The control sequence is: trigger the main SCR to start conduction and deliver power to your load, then when you want to turn it off, trigger the auxiliary SCR. This discharges the capacitor through the auxiliary SCR and the discharge current flows in reverse through the main SCR, bringing its current below holding current and turning it off. The capacitor then recharges with opposite polarity through the load circuit, ready for the next commutation cycle.

Important parameters to set: For the main thyristor, use typical values like Ron = 0.001 ohm, Lon = 0 (set to zero for discrete simulation), forward voltage around 1V, and holding current around 100mA. For your commutating capacitor, size it based on the formula C ≥ (I_load × t_off) / V_supply, where t_off is the SCR turn-off time (typically 10-50 microseconds for inverter-grade SCRs). The commutating inductor should be small, around 10-100 micro-Henry just enough to limit the discharge rate.

One critical consideration: because SCRs remain latching after being triggered, your switching frequency will be limited by the LC commutation circuit resonance. You can't achieve the same high-frequency switching as with MOSFETs. Typical SCR chopper frequencies are in the range of a few hundred Hz to a few kHz, not the 20-100 kHz typical of MOSFET choppers.

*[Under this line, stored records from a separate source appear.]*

-- ==== Sys2Proof/Laws/State.lean ====
section
/-! SUPPORT. What each field of State is after each named update: true by rfl, so that no proof unfolds an update. -/

namespace Sys2Proof.Machine


/-! ## raise -/

@[simp] theorem raise_params (c : FaultCode) (s : State) : (raise c s).params = s.params := rfl
@[simp] theorem raise_faulted (c : FaultCode) (s : State) : (raise c s).faulted = true := rfl
@[simp] theorem raise_fault (c : FaultCode) (s : State) : (raise c s).fault = c := rfl
@[simp] theorem raise_geo (c : FaultCode) (s : State) : (raise c s).geo = s.geo := rfl
@[simp] theorem raise_img (c : FaultCode) (s : State) : (raise c s).img = s.img := rfl
@[simp] theorem raise_nlines (c : FaultCode) (s : State) : (raise c s).nlines = s.nlines := rfl
@[simp] theorem raise_lb (c : FaultCode) (s : State) : (raise c s).lb = s.lb := rfl
@[simp] theorem raise_srcOff (c : FaultCode) (s : State) : (raise c s).srcOff = s.srcOff := rfl
@[simp] theorem raise_srcLen (c : FaultCode) (s : State) : (raise c s).srcLen = s.srcLen := rfl
@[simp] theorem raise_clen (c : FaultCode) (s : State) : (raise c s).clen = s.clen := rfl
@[simp] theorem raise_st (c : FaultCode) (s : State) : (raise c s).st = s.st := rfl
@[simp] theorem raise_mem (c : FaultCode) (s : State) : (raise c s).mem = s.mem := rfl
@[simp] theorem raise_expOut (c : FaultCode) (s : State) : (raise c s).expOut = s.expOut := rfl
@[simp] theorem raise_enc (c : FaultCode) (s : State) : (raise c s).enc = s.enc := rfl
@[simp] theorem raise_wire (c : FaultCode) (s : State) : (raise c s).wire = s.wire := rfl
@[simp] theorem raise_host (c : FaultCode) (s : State) : (raise c s).host = s.host := rfl
@[simp] theorem raise_response (c : FaultCode) (s : State) : (raise c s).response = s.response := rfl

/-! ## resetBlock -/

@[simp] theorem resetBlock_params (s : State) : (resetBlock s).params = s.params := rfl
@[simp] theorem resetBlock_faulted (s : State) : (resetBlock s).faulted = false := rfl
@[simp] theorem resetBlock_fault (s : State) : (resetBlock s).fault = .noFault := rfl
@[simp] theorem resetBlock_geo (s : State) : (resetBlock s).geo = ⟨0, 0, 0, 0, 0⟩ := rfl
@[simp] theorem resetBlock_img (s : State) : (resetBlock s).img = ⟨0, 0, 0⟩ := rfl
@[simp] theorem resetBlock_nlines (s : State) : (resetBlock s).nlines = 0 := rfl
@[simp] theorem resetBlock_lb (s : State) : (resetBlock s).lb = 0 := rfl
@[simp] theorem resetBlock_srcOff (s : State) : (resetBlock s).srcOff = 0 := rfl
@[simp] theorem resetBlock_srcLen (s : State) : (resetBlock s).srcLen = 0 := rfl
@[simp] theorem resetBlock_clen (s : State) : (resetBlock s).clen = 0 := rfl
@[simp] theorem resetBlock_st (s : State) : (resetBlock s).st = resetStatus := rfl
@[simp] theorem resetBlock_mem (s : State) : (resetBlock s).mem = resetMemory := rfl
@[simp] theorem resetBlock_expOut (s : State) : (resetBlock s).expOut = s.expOut := rfl
@[simp] theorem resetBlock_enc (s : State) : (resetBlock s).enc = s.enc := rfl
@[simp] theorem resetBlock_wire (s : State) : (resetBlock s).wire = s.wire := rfl
@[simp] theorem resetBlock_host (s : State) : (resetBlock s).host = s.host := rfl
@[simp] theorem resetBlock_response (s : State) : (resetBlock s).response = s.response := rfl

/-! ## appendExpanded -/

@[simp] theorem appendExpanded_params (s : State) (bs : List Byte) : (appendExpanded s bs).params = s.params := rfl
@[simp] theorem appendExpanded_faulted (s : State) (bs : List Byte) : (appendExpanded s bs).faulted = s.faulted := rfl
@[simp] theorem appendExpanded_fault (s : State) (bs : List Byte) : (appendExpanded s bs).fault = s.fault := rfl
@[simp] theorem appendExpanded_geo (s : State) (bs : List Byte) : (appendExpanded s bs).geo = s.geo := rfl
@[simp] theorem appendExpanded_img (s : State) (bs : List Byte) : (appendExpanded s bs).img = s.img := rfl
@[simp] theorem appendExpanded_nlines (s : State) (bs : List Byte) : (appendExpanded s bs).nlines = s.nlines := rfl
@[simp] theorem appendExpanded_lb (s : State) (bs : List Byte) : (appendExpanded s bs).lb = s.lb := rfl
@[simp] theorem appendExpanded_srcOff (s : State) (bs : List Byte) : (appendExpanded s bs).srcOff = s.srcOff := rfl
@[simp] theorem appendExpanded_srcLen (s : State) (bs : List Byte) : (appendExpanded s bs).srcLen = s.srcLen := rfl
@[simp] theorem appendExpanded_clen (s : State) (bs : List Byte) : (appendExpanded s bs).clen = s.clen := rfl
@[simp] theorem appendExpanded_st (s : State) (bs : List Byte) : (appendExpanded s bs).st = s.st := rfl
@[simp] theorem appendExpanded_mem (s : State) (bs : List Byte) : (appendExpanded s bs).mem = s.mem := rfl
@[simp] theorem appendExpanded_expOut (s : State) (bs : List Byte) : (appendExpanded s bs).expOut = s.expOut ++ bs := rfl
@[simp] theorem appendExpanded_enc (s : State) (bs : List Byte) : (appendExpanded s bs).enc = s.enc := rfl
@[simp] theorem appendExpanded_wire (s : State) (bs : List Byte) : (appendExpanded s bs).wire = s.wire := rfl
@[simp] theorem appendExpanded_host (s : State) (bs : List Byte) : (appendExpanded s bs).host = s.host := rfl
@[simp] theorem appendExpanded_response (s : State) (bs : List Byte) : (appendExpanded s bs).response = s.response := rfl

The main challenge you'll face is that the commutation behavior depends heavily on the inductor current, so your control scheme needs to account for load variations. You also need to ensure the capacitor has sufficient time to recharge between switching cycles, which limits your maximum duty cycle and switching frequency.

For your specific circuit, I'd recommend starting with these component values: commutating capacitor C = 10 micro-Farad, commutating inductor L = 50 micro-Henry, SCR holding current = 0.1 A, auxiliary SCR with same parameters, and a freewheeling diode across your load inductor to handle the inductive current when the main SCR is off.

If you share your specific requirements (input voltage, output voltage, load current, and desired switching frequency), I can help you calculate the exact commutation circuit component values you need.

Hope this helps.

@Daniel, your circuit topology is still not correct. The main issue is that your auxiliary SCR isn't actually creating a path that applies the capacitor voltage across your main SCR. Right now it just goes to ground, which won't turn off the main SCR.

Think about it this way - when the aux SCR fires, the charged capacitor needs to appear directly across the main SCR terminals (anode to cathode). That's what creates the reverse voltage to turn it off. Your current path just dumps current to ground instead.

Here's how the commutation branch should connect: Take the positive terminal of your commutating capacitor and connect it to the point right after DC+ (where your main SCR anode connects). Then from the negative terminal of that capacitor, connect it to the anode of your auxiliary SCR. From the aux SCR cathode, add your small inductor (50 micro Henry), then a fast diode, and finally connect that back to the point between your main SCR cathode and the load inductor.

So the commutation path looks like: DC+ junction > Cap(+) > Cap(-) > Aux_SCR > Small_Inductor > Diode > junction before load inductor. This creates a loop that, when the aux SCR fires, puts the capacitor voltage across the main SCR in reverse polarity.

For your component values, stick with what I mentioned before: 10 micro Farad commutating capacitor, 50 micro Henry inductor, SCR holding current 0.1A, turn-off time around 20 micro seconds. Make sure to set the initial voltage on that commutating capacitor equal to your DC supply voltage in the block parameters.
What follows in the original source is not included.